Rules are introduced at three levels: the basic game, the advanced game, and a tournament game, as well as optional rules players can include as they choose. The advanced game adds special unit abilities, supply restrictions, air war and strategic bombing, naval invasions, commando raids, special desert supply restrictions, etc. Tournament play was intended for play at game conventions such as the annual world board-gaming convention in Harrisburg, Pa.
The nice thing about Blitzkrieg is that it uses a system that is similar to most other hex and counter games, so once one learns one game, the learning curve of a similar game is not as steep. Such is the case with many of the old Avalon Hill Classics. Once you learned one game all of the others played the same way with some minor variation, only the campaign is different.
The basic play used unit types and combat ratings. As expected, infantry would have different abilities from armor or artillery. Each unit had ratings printed in large print on the piece, ("chits" or counters as they are called). For example, take a 1-4 infantry brigade. The "4" is the movement factor per turn, so the unit can move four hexes in clear terrain per turn. Movement along a road is 1/3, so a 1-4 infantry can move 12 hexes if moved solely along a road. Each side is permitted to move all of their units up to their full movement allowance. The first rating, the "1" in this case, is the combat factor. Combat is worked out in odds, so that if one moves his 1-4 infantry next to the enemies’ 1-4 infantry, the combat odds are 1-1 (not very good in combat). There is nothing preventing one from ganging up on an enemy unit, and in fact this is the general tactic even in real life. So if one brought up another brigade into the attack there would be two 1-4 infantry brigades against the enemy's single brigade for 2-1 odds. For example, if the enemy had a 4-4 infantry division sitting on a clear hex and on their turn a player brings up three 4-4 infantry divisions adjacent to have combat, this would be at 12-4 odds, which reduce to 3-1. Then one would consult the combat results table under the 3-1 column and roll the die. The results would resolve the combat and tell what losses there were, and who had to retreat. Obviously, higher odds will favor that side.
Also in combat, terrain affects combat. A defender in a city or mountain would have their defense rating doubled. For example, a 1-4 infantry in the mountains would defend as a combat rating of 2. Odds are rounded in favor of the defender. From the example above if that 4-4 infantry was defending in a city against those three 4-4 infantry, the odds would now be 12-8, only 1-1 odds (better bring up more attacking troops).

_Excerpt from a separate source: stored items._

-- ==== Sys2Proof/Certificates/Slice0/Obligations.lean ====
section
/-! DEFINITION. The statements for the provers. Each obligation formalises the rules of spec/ that its docstring names;
OBLIGATIONS.json lists them. Instruction statements hold for every operand and every state unless a premise stands in the
statement; a next state is described whole: the fields named, and every other field as before. -/

namespace Sys2Proof.Claims

open Sys2Proof.Machine

/-- Every byte of memory reads as before. -/
def SameBytes (s t : State) : Prop := ∀ a, readByte t.mem a = readByte s.mem a

/-- Nothing but pc may differ. -/
def OnlyPc (s t : State) : Prop := t = { s with pc := t.pc } ∧ SameBytes s t

/-- Nothing but the general registers and pc may differ. -/
def OnlyRegsAndPc (s t : State) : Prop := t = { s with v := t.v, pc := t.pc } ∧ SameBytes s t

/-- Nothing but I and pc may differ. -/
def OnlyIndexAndPc (s t : State) : Prop := t = { s with i := t.i, pc := t.pc } ∧ SameBytes s t

/-- Nothing but memory and pc may differ, and no byte outside the len addresses from base on. -/
def OnlyBytesAndPc (base len : Nat) (s t : State) : Prop :=
  t = { s with mem := t.mem, pc := t.pc } ∧
    ∀ a, a < base ∨ base + len ≤ a → readByte t.mem a = readByte s.mem a

/-- Every register but V[x] is as before. -/
def OtherRegsSame (x : Nibble) (s t : State) : Prop := ∀ y, y ≠ x → t.getV y = s.getV y

/-- t is s after fault entry with the given cause and info (60_exceptions.md R301): halted, the record with the pc of
the instruction, the event FAULT at the end of the model's list of events (log entries 1 and 2), and nothing else. -/
def TakesFault (cause : Cause) (info : Nat) (s t : State) : Prop :=
  t = { s with
    halted := true
    fault := ⟨cause, s.pc, info⟩
    events := s.events ++ [.fault cause s.pc info] } ∧ SameBytes s t

/-- The registers after WriteRF(x, r, f) (43_alu.md R181): V[x] is r and VF is f where x is not F; where x is F, VF is f
under FLAG_LAST and r under RESULT_LAST; every other register is as before. -/
def RegsAfterRF (x : Nibble) (r f : Byte) (s t : State) : Prop :=
  (x ≠ 0xF#4 → t.getV x = r ∧ t.getV 0xF#4 = f) ∧
  (x = 0xF#4 → t.getV 0xF#4 = match Config.flagOrder with | .flagLast => f | .resultLast => r) ∧
  (∀ y, y ≠ x → y ≠ 0xF#4 → t.getV y = s.getV y)

/-- Every word of class c decodes to mk of its low 12 bits. -/
def EncodesNNN (c : Nat) (mk : Addr → Instr) : Prop :=
  ∀ (w : Word) (nnn : Addr), w.toNat = c * 0x1000 + nnn.toNat → decode w = .ok (mk nnn)

/-- Every word of class c decodes to mk of its nibble X and its byte KK. -/
def EncodesXKK (c : Nat) (mk : Nibble → Byte → Instr) : Prop :=
  ∀ (w : Word) (x : Nibble) (kk : Byte),
    w.toNat = c * 0x1000 + x.toNat * 0x100 + kk.toNat → decode w = .ok (mk x kk)

/-- Every word of class c with low nibble n decodes to mk of its nibbles X and Y. -/
def EncodesXY (c n : Nat) (mk : Nibble → Nibble → Instr) : Prop :=
  ∀ (w : Word) (x y : Nibble),
    w.toNat = c * 0x1000 + x.toNat * 0x100 + y.toNat * 0x10 + n → decode w = .ok (mk x y)

/-- Every word of class c with low byte kk decodes to mk of its nibble X. -/
def EncodesX (c kk : Nat) (mk : Nibble → Instr) : Prop :=
  ∀ (w : Word) (x : Nibble), w.toNat = c * 0x1000 + x.toNat * 0x100 + kk → decode w = .ok (mk x)

/-- The state after one instruction that goes on at pc + 4 where cond holds and at pc + 2 where it does not. -/
def Skips (i : Instr) (cond : Prop) (s : State) : Prop :=
  ∃ t, exec i s = .next t ∧ (cond → t.pc = s.pc + 4#16) ∧ (¬cond → t.pc = s.pc + 2#16) ∧ OnlyPc s t

/-- A sprite of n rows drawn at column x and row y has a 1 bit on the pixel in row r and column c
(46_display.md R272, R274): most significant bit leftmost, rows downwards, wrapping at 64 and 32. -/
def Covers (s : State) (x y : Byte) (n : Nat) (r : Fin 32) (c : Fin 64) : Prop :=
  ∃ row col : Nat, row < n ∧ col < 8 ∧ (y.toNat + row) % 32 = r ∧ (x.toNat + col) % 64 = c ∧
    (readByte s.mem (s.i.toNat + row)).getLsbD (7 - col) = true

/-- The core takes a step on a turn of the scheduler (40_step.md R121), with a CLOCK_HZ the host may set
(60_exceptions.md R326). -/
def Runs (s : State) : Prop := s.halted = false ∧ s.runMode = .running ∧ 1 ≤ s.clockHz

/-- The fault an instruction raises, from the table of 60_exceptions.md R302: cause and info. -/
def faultOf (i : Instr) (s : State) : Option (Cause × Nat) :=
  match i with
  | .ret => if s.sp.val = 0 then some (.stackUnderflow, 0) else none
  | .call _ => if s.sp.val = 16 then some (.stackOverflow, 16) else none
  | .skp x | .sknp x => if (s.getV x).toNat > 0xF then some (.keyIndex, (s.getV x).toNat) else none
  | .addI x =>
    if s.i.toNat + (s.getV x).toNat > 0xFFF then some (.indexOob, s.i.toNat + (s.getV x).toNat) else none
  | .ldF x => if (s.getV x).toNat > 0xF then some (.fontIndex, (s.getV x).toNat) else none
  | .ldB _ => if s.i.toNat + 2 > 0xFFF then some (.memOob, 0x1000) else none
  | .ldMemV x | .ldVMem x => if s.i.toNat + x.toNat > 0xFFF then some (.memOob, 0x1000) else none
  | .drw _ _ n => if s.i.toNat + n.toNat > 0x1000 then some (.memOob, 0x1000) else none
  | _ => none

When Blitzkrieg came out this type of map wargame was relatively new, so this game was very novel in its time. It is still a good two player game and there is enough variation so it won't get stale. It has a WWII or early cold war feel to it. The two antagonists are abstract, Big Red and Great Blue, which had more to do with the simple printing colors Avalon Hill used back in the early 1960's than any national commentary.
In the late seventies and eighties many panned Blitzkrieg since many games seemed to grind to a stalemate in the middle of the map. But as a training game this isn't such a bad thing, since that can give a new gamer some confidence to play to a draw.